# My YMS R32 GTR



## Rocketbunny6666 (May 4, 2011)

Here is a few pictures of my YMS R32

it needs a clean










































Brought a Std front bumper for it


----------



## Bajie (Dec 13, 2001)

All I can see is dirt mate 

Seriously though, post up some specs and a better picture of the front.
I quite like the intercooler and front bumper you have on it.


----------



## torra (Mar 11, 2008)

Shure thats the DO-LUCK front Bumper you have there...same as mine!


----------



## Rocketbunny6666 (May 4, 2011)

Ya it is a do-luck
Not sure it looks right with std side skits and std rear bumper think it need at least the skits to pull it off

Here the engine bay










Engine Spec wise

86.5mm Nismo N1 piston
HKS 1.2mm head gasket
R34 N1 turbos
YMS High Capacity polished aluminium radiator
YMS Hybrid Titanium exhaust
HKS stainless steel downpipes
HKS Intercooler
HKS Vernier Cam pulleys
HKS Hard Pipe kit
HKS Adjustable fuel pressure regulator
HKS Air filters
HKS AFM delete kit
HKS F-Con V Pro 3.2 ECU
720cc injectors

Prob forgotten some things

It made 380bhp at the wheels at 1.1bar


----------



## R32 GTR R32 GTR (Nov 27, 2009)

looking good, get some Nismo 3 piece skirts on there and it should look fine


----------



## WillRobDon (Jul 29, 2006)

That looks smart! I agree ditch the bumper and get a STD one. The wheels are awesome, what size are they? One of my favourite wheels of all time.


----------



## Rocketbunny6666 (May 4, 2011)

They are 9x17 et 25, i get ask if they are rota's lol

Cheers for the comments

Chassis spec are as follow

YMS/HKS Coilovers

Nismo front suspension links and inner brackets, lower front arms and adjustable castor arms

Nismo rear camber arms, rear lower arms and rear tie arms

Believe it has a nismo diff to


----------



## WillRobDon (Jul 29, 2006)

Mate anyone who says are they rotas should be punched in the face. There are alot of people out there who stick nismo stickers on rotas. Seems like the suspension is pretty sorted. If it had a nismo diff as well then your laughing. I like it!


----------



## godzilladom (Sep 3, 2009)

Car looks nice fella, I have to agree with the swap for a standard front end with nice choice splitter...
You'll sell the Do-Luck one on here in a heart beat and that will cover the new front stuff.

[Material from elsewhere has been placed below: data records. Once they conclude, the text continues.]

-- ==== Sys2Proof/Machine/Rays.lean ====
section
/-!
DEFINITION. Rounds, tickets and the Skidder: slots and scenes (R140 to R143), queues, heads and the spill area (R152), passes (R153,
R154, R360, R402, R403), pre-emption (R156), and `tray`, `tnext`, `twait`, `tres` (R151, R320 to R322).
-/

namespace Sys2Proof.Machine

-- Reads and writes of an engine of a cluster.

/-- Read [va, va+n): the causes of translation, a remote page without a link, poison. -/
def State.engRead (s : State) (cl asid : Nat) (sup : Bool) (base : DWord) (va n : Nat) : Except Fail (State × List Byte) :=
  match s.range (engWho cl) asid base va n { sup := sup } [] with
  | .error f => .error f
  | .ok ps =>
    match ps.find? fun p => s.cutOff p.loc with
    | some p => .error { cause := 0x10, detail := BitVec.ofNat 64 p.va, remote := true }
    | none =>
      match s.committed.poisonIn ps with
      | some a => .error { cause := 0x60, detail := BitVec.ofNat 64 a }
      | none => .ok (s.touchAll (engWho cl) ps false, s.committed.readPieces (Config.dieOfCluster cl) ps)

def State.engWrite (s : State) (cl asid : Nat) (sup : Bool) (base : DWord) (va : Nat) (bs : List Byte) : Except Fail State :=
  match s.range (engWho cl) asid base va bs.length { write := true, sup := sup } [] with
  | .error f => .error f
  | .ok ps =>
    match ps.find? fun p => s.cutOff p.loc with
    | some p => .error { cause := 0x10, detail := BitVec.ofNat 64 p.va, remote := true }
    | none => .ok ((s.touchAll (engWho cl) ps true).writePieces (Config.dieOfCluster cl) { asid := asid } ps bs)

def State.freeBytes (s : State) (n : Nat) : List Byte := (List.range n).map fun k => Config.freeByte (s.free + k)
def State.drew (s : State) (n : Nat) : State := { s with free := s.free + n }

-- Scenes.

/-- A scene descriptor, R143. -/
structure Scene where
  stab  : DWord
  nsub  : Nat
  root  : Nat
  spill : DWord
  spilln : Nat
  deriving DecidableEq, Repr

/-- Where a scene descriptor lies: its address checks, 0x06 among them (R320). -/
def State.sceneSpot (s : State) (w : Who) (asid : Nat) (sup : Bool) (a : DWord) : Except Fail GAcc :=
  s.global w asid a (a.setWidth 57) 64 { sup := sup } []

/-- The descriptor read there: poison, then 0x39 for one that breaks R143 (R320). -/
def State.sceneRead (s : State) (d : Nat) (g : GAcc) (a : DWord) : Except Fail Scene :=
  if s.poisonAt g.loc 64 then .error { cause := 0x60, detail := a }
  else
    let b := s.readAt d g.loc 64
    let q (o : Nat) : DWord := BitVec.ofNat 64 (leNat ((b.drop o).take 8))
    let sc : Scene := { stab := q 0, nsub := w32 b 8, root := w32 b 0x0C, spill := q 0x10, spilln := w32 b 0x18 }
    if sc.nsub = 0 || decide (65536 < sc.nsub) || decide (sc.nsub ≤ sc.root) || sc.stab.toNat % 16 != 0 || !((b.drop 0x1C).all (· == 0)) then
      .error { cause := 0x39 }
    else .ok sc

/-- The Skidder reads a scene descriptor. -/
def State.sceneAt (s : State) (cl asid : Nat) (sup : Bool) (a : DWord) : Except Fail Scene :=
  match s.sceneSpot (engWho cl) asid sup a with
  | .error f => .error f
  | .ok g =>
    if s.cutOff g.loc then .error { cause := 0x10, detail := a, remote := true }
    else s.committed.sceneRead (Config.dieOfCluster cl) g a

def tableVa (sc : Scene) (sub : Nat) : Nat := (sc.stab.toNat + 16 * sub) % 2 ^ 57

/-- The image that an entry of a subtree table names, where the entry can be read. -/
def State.imageRng (s : State) (cl asid : Nat) (sup : Bool) (sc : Scene) (sub : Nat) : Except Fail Rng :=
  match s.engRead cl asid sup sc.stab (tableVa sc sub) 16 with
  | .ok (_, b) => .ok (gRng asid (leNat (b.take 8) % 2 ^ 57) (leNat ((b.drop 8).take 4)) false)
  | .error f => .error f

/-- The images of a scene's subtrees, and the subtrees whose entry cannot be read. -/
def State.images (s : State) (cl asid : Nat) (sup : Bool) (sc : Scene) : List Nat → List Rng × List (Nat × Fail)
  | [] => ([], [])
  | k :: r =>
    let x := s.images cl asid sup sc r
    match s.imageRng cl asid sup sc k with
    | .ok g => (g :: x.1, x.2)
    | .error f => (x.1, (k, f) :: x.2)

/-- The footprint of a round, R142, with the subtrees whose image cannot be registered: a ray that reaches one of those fails. -/
def State.roundFoot (s : State) (cl asid : Nat) (sup : Bool) (slot scene : DWord) (sc : Scene) : List Rng × List (Nat × Fail) :=
  let x := s.images cl asid sup sc (List.range sc.nsub)
  (gRng asid (slot.toNat % 2 ^ 57) 128 true :: gRng asid (scene.toNat % 2 ^ 57) 64 false :: gRng asid (tableVa sc 0) (16 * sc.nsub) false :: x.1,
   x.2)

-- Slots and tickets.

def State.updTicket (s : State) (cl idx : Nat) (f : Ticket → Ticket) : State :=
  s.updCluster cl fun k => { k with tickets := mupd idx f k.tickets }

/-- Where a ticket's slot lies now. -/
def State.slotLoc (s : State) (cl : Nat) (t : Ticket) : Option GAcc :=
  match s.global (engWho cl) t.asid t.slot (t.slot.setWidth 57) 1 { write := true, sup := t.sup } [] with
  | .ok g => some g
  | .error _ => none

/-- The Skidder writes into a slot, where it still translates. -/
def State.slotPut (s : State) (cl : Nat) (t : Ticket) (o : Nat) (bs : List Byte) : State :=
  match s.slotLoc cl t with
  | none => s
  | some g => (s.touch (engWho cl) g.tlb true).storeAt (Config.dieOfCluster cl) (g.loc.plus o) bs { asid := t.asid, va := t.slot.toNat + o }

def State.slotWord (s : State) (cl : Nat) (t : Ticket) (o : Nat) : Word :=
  match s.slotLoc cl t with
  | none => BitVec.ofNat 32 (Config.freeNat s.free)
  | some g => BitVec.ofNat 32 (leNat (s.readAt (Config.dieOfCluster cl) (g.loc.plus o) 4))

def ticketLimit : Nat := 4096

/-- The ticket that a word names for a team (R151, R321). -/
def State.ticketOf (s : State) (cl team : Nat) (w : Word) : Option (Nat × Ticket) :=
  let i := w.toNat % 4096
  match mfind i (s.cluster cl).tickets with
  | none => none
  | some t => if w.toNat / 4096 = t.gen && t.team = team then some (i, t) else none

/-- What a wait on a ticket returns, R322: none while its round runs. -/
def State.ticketResult (s : State) (cl team : Nat) (w : Word) : Option Word :=
  match s.ticketOf cl team w with
  | none => some 0xFFFFFFFF
  | some (_, t) => if t.active then none else some (s.slotWord cl t 0x40)

/-- Waits on tickets of a cluster that have been met (R56, R322). -/
def State.markTickets (s : State) (cl : Nat) : State :=
  { s with threads := mmap (fun _ t => match t.place with
      | .blocked (.ticket w d) false =>
        if (match s.team t.team with
          | some tm => inCluster cl tm
          | none => false) then
          match s.ticketResult cl t.team w with
          | some x => { t.setReg d.toNat x tU32 with place := .blocked (.ticket w d) true }
          | none => t
        else t
      | _ => t) s.threads }

def State.dropRays (s : State) (cl idx : Nat) : State :=
  s.updCluster cl fun k => { k with subqs := k.subqs.map fun q => { q with rays := q.rays.filter fun e => e.ticket != idx } }

def hitBytes (h : RayHit) : List Byte := natLe 4 h.t.toNat ++ natLe 4 h.id.toNat ++ natLe 4 h.aux.toNat

/-- A round ends: the hit record and the resume position are written (R141, R150, R402), its ticket is finished. -/
def State.finishRound (s : State) (cl idx cause : Nat) : State :=
  match mfind idx (s.cluster cl).tickets with
  | none => s
  | some t =>
    if !t.active then s else
    let k := (rayOf t.ray).k
    let round := bits (s.slotWord cl t 0x40).toNat 8 8
    let got := if cause = 0 then t.hits.take k else []
    let last := cause != 0 || decide (t.hits.length < k)
    let body := got.flatMap hitBytes
    let rec_ := natLe 4 (got.length + 0x100 * ((round + 1) % 256) + (if last then 0x10000 else 0) + 0x1000000 * cause) ++ body ++
      List.replicate (60 - body.length) 0
    let s := match got.getLast? with
      | some h => s.slotPut cl t 0x28 (natLe 4 h.t.toNat ++ natLe 4 h.id.toNat)
      | none => s
    let s := ((s.slotPut cl t 0x30 (s.freeBytes 16)).drew 16).slotPut cl t 0x40 rec_
    let s := (s.updTicket cl idx fun t => { t with active := false, foot := [], hits := [], seen := [] }).dropRays cl idx
    s.markTickets cl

Don't get me wrong, I really like the Do-Luck kit for the 32 (actually one of the few that look sweet), but with out the rest of the kit, the bumper not only sits too low but the lines are 'totally' different to the rest of the car.

Good spec on the engine too!

Give the whole thing a bath and polish and get loads more pics up! some interior too.

also, are they Rota's?


----------



## markM3 (Jan 7, 2008)

Hello mate,

Did you buy that from a garage Molesey way?

Not far from me and was going to take a look at it when it was for sale if it was that one.

Looks very nice.

Cheers,

Mark


----------



## qad (Jul 21, 2011)

looks like my tim's old car from luton.... looks good :thumbsup:


----------



## sädde (Jan 22, 2010)

Nice :thumbsup:


----------



## Rocketbunny6666 (May 4, 2011)

brought form a place in Hersham, belive the car was owned by a guy in scotland


----------



## markM3 (Jan 7, 2008)

Yep, Hersham is next to Molesey - looks very nice!


----------



## Rocketbunny6666 (May 4, 2011)

here are some more pictures


















































I'm a drfit taxi driver for santa pod and modified live so had to see what it was like with the 4wd fuse out
here some of my drift car


----------



## Rocketbunny6666 (May 4, 2011)

Gave it abit of a detail over the weekend


























Wheels come off this week to get refurb and the winter rims go on


----------



## speedracer (Aug 9, 2010)

Look great.


----------



## ANDY H (Mar 17, 2005)

That looks mustard!


----------



## asiasi (Dec 22, 2007)

Just spotted this for sale Nissan : YMS R32 GTR


----------



## gillsl500 (Jun 20, 2005)

Some real cool action pics dude ...


----------